John can jog twice as fast as he can walk. He was able to jog first 5miles to his grandmother’s house, but then he got tired and walked the remaining 2miles. If the total trip took 0.9 hours, then what was his average jogging speed?

Let the walking speed be x miles per hour. Then, the jogging speed is 2x miles per hour.

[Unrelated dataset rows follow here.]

/-! ### message -/

@[simp] theorem State.message_pending (s : State) (u c : Nat) (l : Bool) : (s.message u c l).pending = s.pending := by
  unfold State.message; split <;> simp
@[simp] theorem State.message_out (s : State) (u c : Nat) (l : Bool) : (s.message u c l).out = s.out := by
  unfold State.message; split <;> simp
@[simp] theorem State.message_free (s : State) (u c : Nat) (l : Bool) : (s.message u c l).free = s.free := by
  unfold State.message; split <;> simp
@[simp] theorem State.message_live (s : State) (u c : Nat) (l : Bool) : (s.message u c l).live = s.live := by
  unfold State.message; split <;> simp
@[simp] theorem State.message_paced (s : State) (u c : Nat) (l : Bool) : (s.message u c l).paced = s.paced := by
  unfold State.message; split <;> simp
@[simp] theorem State.message_cmds (s : State) (u c : Nat) (l : Bool) : (s.message u c l).cmds = s.cmds := by
  unfold State.message; split <;> simp
@[simp] theorem State.message_glb (s : State) (u c : Nat) (l : Bool) : (s.message u c l).glb = s.glb := by
  unfold State.message; split <;> simp
@[simp] theorem State.message_beat (s : State) (u c : Nat) (l : Bool) : (s.message u c l).beat = s.beat := by
  unfold State.message; split <;> simp
@[simp] theorem State.message_time (s : State) (u c : Nat) (l : Bool) : (s.message u c l).time = s.time := by
  unfold State.message; split <;> simp
@[simp] theorem State.message_fab (s : State) (u c : Nat) (l : Bool) : (s.message u c l).fab = s.fab := by
  unfold State.message; split <;> simp
@[simp] theorem State.message_ra (s : State) (u c : Nat) (l : Bool) : (s.message u c l).ra = s.ra := by
  unfold State.message; split <;> simp
@[simp] theorem State.message_can (s : State) (u c : Nat) (l : Bool) : (s.message u c l).can = s.can := by
  unfold State.message; split <;> simp
@[simp] theorem State.message_reef (s : State) (u c : Nat) (l : Bool) : (s.message u c l).reef = s.reef := by
  unfold State.message; split <;> simp
@[simp] theorem State.message_eth (s : State) (u c : Nat) (l : Bool) : (s.message u c l).eth = s.eth := by
  unfold State.message; split <;> simp
@[simp] theorem State.message_ser (s : State) (u c : Nat) (l : Bool) : (s.message u c l).ser = s.ser := by
  unfold State.message; split <;> simp
@[simp] theorem State.message_ciph (s : State) (u c : Nat) (l : Bool) : (s.message u c l).ciph = s.ciph := by
  unfold State.message; split <;> simp
@[simp] theorem State.message_nest (s : State) (u c : Nat) (l : Bool) : (s.message u c l).nest = s.nest := by
  unfold State.message; split <;> simp
@[simp] theorem State.message_hal (s : State) (u c : Nat) (l : Bool) : (s.message u c l).hal = s.hal := by
  unfold State.message; split <;> simp
@[simp] theorem State.message_shr (s : State) (u c : Nat) (l : Bool) : (s.message u c l).shr = s.shr := by
  unfold State.message; split <;> simp
@[simp] theorem State.message_pin (s : State) (u c : Nat) (l : Bool) : (s.message u c l).pin = s.pin := by
  unfold State.message; split <;> simp
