-- ==== Sys2Proof/Laws/Quiet.lean ====
section
/-! SUPPORT. What the work of the blocks leaves alone: the beat in progress, the phase, the time, and the GLB and BEAT
registers. One lemma for each operation that touches none of them. -/

set_option linter.unusedSimpArgs false
set_option linter.unusedTactic false
set_option linter.unreachableTactic false
set_option linter.unusedVariables false

namespace Sys2Proof.Machine

/-- The beat, the phase, the time, and a register file as the offsets below 0x20000 see it. -/
def quietOf (start next : Tai) (started run : Bool) (phase : Phase) (now : Tai) (regs : List (Nat × Word)) :
    Tai × Tai × Bool × Bool × Phase × Tai × ((o : Nat) → o < 0x20000 → Word) :=
  (start, next, started, run, phase, now, fun o _ => SMap.get (RegMap.resetOf o) regs o)

/-- What a quiet operation leaves. -/
def State.quiet (s : State) : Tai × Tai × Bool × Bool × Phase × Tai × ((o : Nat) → o < 0x20000 → Word) :=
  quietOf s.beat.start s.beat.next s.beat.started s.beat.intakeRun s.glb.phase s.time.now s.regs

theorem quiet_mk (pending : List Instr) out free regs live paced cmds glb beat time ev hif fab ra can reef eth ser ciph nest hal pwr
    shr pin nvm mgt :
    (State.mk pending out free regs live paced cmds glb beat time ev hif fab ra can reef eth ser ciph nest hal pwr shr pin nvm
      mgt).quiet = quietOf beat.start beat.next beat.started beat.intakeRun glb.phase time.now regs := rfl

theorem quiet_fold (s : State) :
    quietOf s.beat.start s.beat.next s.beat.started s.beat.intakeRun s.glb.phase s.time.now s.regs = s.quiet := rfl

theorem quiet_ite (c : Prop) [Decidable c] (a b : State) : (if c then a else b).quiet = if c then a.quiet else b.quiet := by
  split <;> rfl

theorem quiet_foldl {α : Type} (g : State → α → State) (h : ∀ s a, (g s a).quiet = s.quiet) (l : List α) (s : State) :
    (l.foldl g s).quiet = s.quiet := by
  induction l generalizing s with
  | nil => rfl
  | cons a l ih => exact (ih (g s a)).trans (h s a)

/-- Two states that agree on all this are equally quiet. -/
theorem quiet_of_regs (s : State) (r : List (Nat × Word))
    (h : ∀ o, o < 0x20000 → SMap.get (RegMap.resetOf o) r o = SMap.get (RegMap.resetOf o) s.regs o) :
    ({ s with regs := r }).quiet = s.quiet := by
  have : (fun (o : Nat) (_ : o < 0x20000) => SMap.get (RegMap.resetOf o) r o)
      = fun o _ => SMap.get (RegMap.resetOf o) s.regs o := by
    funext o ho; exact h o ho
  show (_, _, _, _, _, _, _) = (_, _, _, _, _, _, _)
  rw [this]

theorem State.setReg_quiet (s : State) (o : Nat) (v : Word) (h : 0x20000 ≤ o) : (s.setReg o v).quiet = s.quiet :=
  quiet_of_regs s _ fun _ hp => SMap.get_set_other _ _ _ _ _ _ (by omega)

theorem State.put_quiet (s : State) (f : Fld) (v : Nat) (h : 0x20000 ≤ f.off) : (s.put f v).quiet = s.quiet :=
  State.setReg_quiet _ _ _ h

theorem State.setReg64_quiet (s : State) (o v : Nat) (h : 0x20000 ≤ o) : (s.setReg64 o v).quiet = s.quiet :=
  (State.setReg_quiet _ _ _ (by omega)).trans (State.setReg_quiet _ _ _ h)

theorem State.count_quiet (s : State) (o n : Nat) (h : 0x20000 ≤ o) : (s.count o n).quiet = s.quiet :=
  State.setReg64_quiet _ _ _ h

theorem State.count32_quiet (s : State) (o n : Nat) (h : 0x20000 ≤ o) : (s.count32 o n).quiet = s.quiet :=
  State.setReg_quiet _ _ _ h

theorem State.orReg_quiet (s : State) (o m : Nat) (h : 0x20000 ≤ o) : (s.orReg o m).quiet = s.quiet :=
  State.setReg_quiet _ _ _ h

theorem State.setLive_quiet (s : State) (o : Nat) (v : Word) : (s.setLive o v).quiet = s.quiet := rfl

theorem State.putCur_quiet (s : State) (f : Fld) (v : Nat) : (s.putCur f v).quiet = s.quiet := rfl

theorem State.putBoth_quiet (s : State) (f : Fld) (v : Nat) (h : 0x20000 ≤ f.off) : (s.putBoth f v).quiet = s.quiet := by
  unfold State.putBoth
  rw [State.putCur_quiet, State.put_quiet _ _ _ h]

/-- Dropping other keys leaves a key's value. -/
theorem SMap.get_filter {α : Type} (d : α) (p : Nat × α → Bool) (m : List (Nat × α)) (x : Nat) (h : ∀ v, p (x, v) = true) :
    SMap.get d (m.filter p) x = SMap.get d m x := by
  induction m with
  | nil => rfl
  | cons e m ih =>
    obtain ⟨k, w⟩ := e
    by_cases hk : x = k
    · subst hk; simp [List.filter, h w, SMap.get]
    · simp only [List.filter]
      split
      · simp only [SMap.get, if_neg hk, ih]
      · simp only [SMap.get, if_neg hk, ih]

theorem quiet_if {c : Prop} [Decidable c] {a b : State} {q : _} (ha : a.quiet = q) (hb : b.quiet = q) :
    (if c then a else b).quiet = q := by split <;> assumption

theorem quiet_if2 {α : Type} {c : Prop} [Decidable c] {a b : α × State} {q : _} (ha : a.2.quiet = q) (hb : b.2.quiet = q) :
    (if c then a else b).2.quiet = q := by split <;> assumption

theorem quietOf_regs (s : State) (r : List (Nat × Word))
    (h : ∀ o, o < 0x20000 → SMap.get (RegMap.resetOf o) r o = SMap.get (RegMap.resetOf o) s.regs o) :
    quietOf s.beat.start s.beat.next s.beat.started s.beat.intakeRun s.glb.phase s.time.now r = s.quiet :=
  quiet_of_regs s r h

theorem State.nestCount_quiet (s : State) (i : Nat) (k : Nat) (n : Nat) : (State.nestCount s i k n).quiet = s.quiet := by
  unfold State.nestCount
  simp (disch := (first | assumption | omega | (simp only [Reg.NEST_IMGi_CNTk]; omega))) only [quiet_mk, quiet_fold, quiet_ite,
      quiet_foldl, ite_self, Bool.false_eq_true, if_true, if_false, State.count_quiet]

Given that John jogged 5 miles and walked 2 miles, and that the total trip took 0.9 hours, we can set up the following equations for the time spent jogging and walking:

\text{jogging time} = \frac{5}{2x}

\text{walking time} = \frac{2}{x}

The total time is the sum of these two times:

\frac{5}{2x} + \frac{2}{x} = 0.9

To solve for x, we find a common denominator and combine the fractions:

\frac{5}{2x} + \frac{2}{x} = \frac{5}{2x} + \frac{4}{2x} = \frac{9}{2x}

So,

\frac{9}{2x} = 0.9

Multiply both sides by 2x:

9 = 1.8x

Divide both sides by 1.8:

x = \frac{9}{1.8} = 5

Thus, the walking speed is 5 mph, so his jogging speed is:

2x = 2 \times 5 = 10

Therefore, his average jogging speed is 10 mph.